> Problem to solve
Start at the line below containing "refine ih _" and stop at the line containing "unfold checkWrite flowWrite". Repeat every line of that stretch exactly, and nothing outside it.

Dataset excerpts:

--

/-- The chunk loop of `write` (R150 step 4). -/
theorem follows_chunks {s0 : State} (hs : Scripted s0) (hop : s0.reqOp = .write) :
    ∀ rounds cur off (s : State), Kin s0 s → s.cur.toNat = cur → s.off = off → (off = 0 → s0.dataIn.length = 0) → cur + (s0.dataIn.length - off) ≤ capacity →
      s0.dataIn.length - off ≤ rounds →
      Follows (Kin s0) (nextChunk s) (flowChunks s0.params s0.dataIn rounds cur off ⟨s.trace, s.answers⟩) (fun _ u => u.finish .nothing) := by
  intro rounds
  induction rounds with
  | zero =>
    intro cur off s hl hcur hoff h0 hb hr
    have hd : s.dataIn = s0.dataIn := by obtain ⟨_, _, _, _, _, _, _, _, _, _, rfl⟩ := hl; rfl
    exact Follows.ret hl rfl (by unfold nextChunk; rw [if_neg (by rw [hd, hoff]; omega)])
  | succ n ih =>
    intro cur off s hl hcur hoff h0 hb hr
    have hd : s.dataIn = s0.dataIn := by obtain ⟨_, _, _, _, _, _, _, _, _, _, rfl⟩ := hl; rfl
    have hpar : s.params = s0.params := by obtain ⟨_, _, _, _, _, _, _, _, _, _, rfl⟩ := hl; rfl
    have hreq : s.reqOp = .write := by obtain ⟨_, _, _, _, _, _, _, _, _, _, rfl⟩ := hl; exact hop
    unfold flowChunks
    split
    · next hlt =>
      have hne : s.off ≠ 0 := by omega
      have hcl : s.chunkLen = min pageSize (s0.dataIn.length - off) := by unfold State.chunkLen; rw [if_neg hne, hd, hoff]
      have hch : s.chunk = (s0.dataIn.drop off).take (min pageSize (s0.dataIn.length - off)) := by unfold State.chunk; rw [hcl, hd, hoff]
      have hpos := chunkLen_pos (s := s) (by rw [hd, hoff]; exact hlt)
      have hnx : nextChunk s = beginPage s.cur.toNat s.chunk.length s := by unfold nextChunk; rw [if_pos (by rw [hd, hoff]; exact hlt)]; simp
      rw [hnx]
      refine Follows.chain' (R := Like s) (K := fun _ => commandDone) (fun u hu => hl.trans hu.kin) ?_ ?_
      · have h := follows_page_write (hs.kin hl) (Like.refl s) hreq (by simp only [chunk_length]; omega)
        rw [hpar, hcur, hch] at h
        rw [hcur, hch]
        exact h
      · rintro _ u hu
        have hu1 : commandDone u = nextChunk { u with cur := u.cur + BitVec.ofNat 32 u.chunkLen, off := u.off + u.chunkLen } := by
          have : u.reqOp = .write := by obtain ⟨_, _, _, _, _, rfl⟩ := hu; exact hreq
          simp [commandDone, this, chunkDone]
        have hcu : u.chunkLen = min pageSize (s0.dataIn.length - off) := by rw [← hcl]; obtain ⟨_, _, _, _, _, rfl⟩ := hu; rfl
        have hou : u.off = off := by rw [← hoff]; obtain ⟨_, _, _, _, _, rfl⟩ := hu; rfl
        have hcc : u.cur.toNat = cur := by rw [← hcur]; obtain ⟨_, _, _, _, _, rfl⟩ := hu; rfl
        rw [hu1, hcu, hou]
        refine ih _ _ { u with cur := u.cur + BitVec.ofNat 32 (min pageSize (s0.dataIn.length - off)), off := off + min pageSize (s0.dataIn.length - off) } ?_ ?_ rfl ?_ ?_ ?_
        · exact (hl.trans hu.kin).trans ⟨_, _, _, _, _, _, _, _, _, _, rfl⟩
        · simp only [BitVec.toNat_add, BitVec.toNat_ofNat, hcc]
          simp only [capacity, pageSize] at *; omega
        · intro _; omega
        · omega
        · simp only [pageSize] at *; omega
    · next hge => exact Follows.ret hl rfl (by unfold nextChunk; rw [if_neg (by rw [hd, hoff]; omega)])

/-- `write` from its precondition on (R150). -/
theorem follows_write {s0 : State} (hs : Scripted s0) (hop : s0.reqOp = .write) :
    Follows (Kin s0) (checkWrite s0) (flowWrite s0.params s0.argA.toNat s0.dataIn ⟨s0.trace, s0.answers⟩) (fun _ u => u.finish .nothing) := by
  unfold checkWrite flowWrite
  by_cases h1 : capacity < s0.argA.toNat + s0.dataIn.length
  · rw [if_pos h1, if_pos (by simpa using h1)]; exact Follows.err (Kin.refl _) rfl rfl
  rw [if_neg h1, if_neg (by simpa using h1)]
  refine Follows.chain' (R := Like s0) (fun u hu => hu.kin) (Follows.of ((Like.refl s0).goto _) (mirrors_wait_pre (hs.like ((Like.refl s0).goto _)) rfl) rfl) ?_
  rintro _ u hu
  have hop' : u.reqOp = .write := by obtain ⟨_, _, _, _, _, rfl⟩ := hu; exact hop
  have hd : u.dataIn = s0.dataIn := by obtain ⟨_, _, _, _, _, rfl⟩ := hu; rfl
  have haa : u.argA = s0.argA := by obtain ⟨_, _, _, _, _, rfl⟩ := hu; rfl
  have hpar : u.params = s0.params := by obtain ⟨_, _, _, _, _, rfl⟩ := hu; rfl
  have hpre : afterPollPre u = beginChunks u := by simp [afterPollPre, hop']
  rw [hpre]
  unfold beginChunks
  generalize ht : ({ u with cur := u.argA, off := 0 } : State) = t
  have hcl : t.chunkLen = min (pageSize - s0.argA.toNat % pageSize) s0.dataIn.length := by
    subst ht; simp [State.chunkLen, firstChunk, hd, haa]
  have hch : t.chunk = s0.dataIn.take (min (pageSize - s0.argA.toNat % pageSize) s0.dataIn.length) := by
    unfold State.chunk; rw [hcl]; subst ht; simp [hd]
  have hkt : Kin s0 t := by subst ht; exact hu.kin.trans ⟨_, _, _, _, _, _, _, _, _, _, rfl⟩
  have htc : t.cur = s0.argA := by subst ht; exact haa
  have hto : t.off = 0 := by subst ht; rfl
  have hbu : (⟨u.trace, u.answers⟩ : BusLine) = ⟨t.trace, t.answers⟩ := by subst ht; rfl
  have htp : t.params = s0.params := by subst ht; exact hpar
  have htr : t.reqOp = .write := by subst ht; exact hop'
  have htd : t.dataIn = s0.dataIn := by subst ht; exact hd
  dsimp only
  rw [hbu, hpar, hcl]
  generalize hf : min (pageSize - s0.argA.toNat % pageSize) s0.dataIn.length = first at *
  by_cases h2 : first = 0 ∧ s0.params.emptyXfer = .skip
  · rw [if_pos h2]
    have h0 : s0.dataIn.length = 0 := by simp only [pageSize] at hf; omega
    rw [if_pos h2]
    show Follows _ _ (flowChunks s0.params s0.dataIn s0.dataIn.length _ _ _) _
    rw [h0]
    exact Follows.ret hkt rfl rfl
  · rw [if_neg h2]
    rw [if_neg h2]
    refine Follows.chain' (R := Like t) (K := fun _ => commandDone) (fun u hu => hkt.trans hu.kin) ?_ ?_
    · have h := follows_page_write (hs.kin hkt) (Like.refl t) htr (by intro h h'; rw [htp] at h'; rw [chunk_length, hcl] at h; exact h2 ⟨h, h'⟩)
      rw [htp, htc, hch, List.length_take] at h
      have hm : min first s0.dataIn.length = first := by omega
      rw [hm] at h
      rw [htc]
      exact h
    · rintro _ v hv
      have hv1 : commandDone v = nextChunk { v with cur := v.cur + BitVec.ofNat 32 v.chunkLen, off := v.off + v.chunkLen } := by
        have : v.reqOp = .write := by obtain ⟨_, _, _, _, _, rfl⟩ := hv; exact htr
        simp [commandDone, this, chunkDone]
      have hcv : v.chunkLen = first := by rw [← hcl]; obtain ⟨_, _, _, _, _, rfl⟩ := hv; rfl
      have hov : v.off = 0 := by rw [← hto]; obtain ⟨_, _, _, _, _, rfl⟩ := hv; rfl
      have hcc : v.cur = s0.argA := by rw [← htc]; obtain ⟨_, _, _, _, _, rfl⟩ := hv; rfl
      rw [hv1, hcv, hov, Nat.zero_add]
      refine follows_chunks hs hop _ _ _ { v with cur := v.cur + BitVec.ofNat 32 first, off := first } ?_ ?_ rfl ?_ ?_ ?_
      · exact (hkt.trans hv.kin).trans ⟨_, _, _, _, _, _, _, _, _, _, rfl⟩
      · simp only [BitVec.toNat_add, BitVec.toNat_ofNat, hcc]
        simp only [capacity, pageSize] at *; omega
      · intro _; simp only [pageSize] at *; omega
      · omega
      · omega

--

> Task response
        refine ih _ _ { u with cur := u.cur + BitVec.ofNat 32 (min pageSize (s0.dataIn.length - off)), off := off + min pageSize (s0.dataIn.length - off) } ?_ ?_ rfl ?_ ?_ ?_
        · exact (hl.trans hu.kin).trans ⟨_, _, _, _, _, _, _, _, _, _, rfl⟩
        · simp only [BitVec.toNat_add, BitVec.toNat_ofNat, hcc]
          simp only [capacity, pageSize] at *; omega
        · intro _; omega
        · omega
        · simp only [pageSize] at *; omega
    · next hge => exact Follows.ret hl rfl (by unfold nextChunk; rw [if_neg (by rw [hd, hoff]; omega)])

/-- `write` from its precondition on (R150). -/
theorem follows_write {s0 : State} (hs : Scripted s0) (hop : s0.reqOp = .write) :
    Follows (Kin s0) (checkWrite s0) (flowWrite s0.params s0.argA.toNat s0.dataIn ⟨s0.trace, s0.answers⟩) (fun _ u => u.finish .nothing) := by
  unfold checkWrite flowWrite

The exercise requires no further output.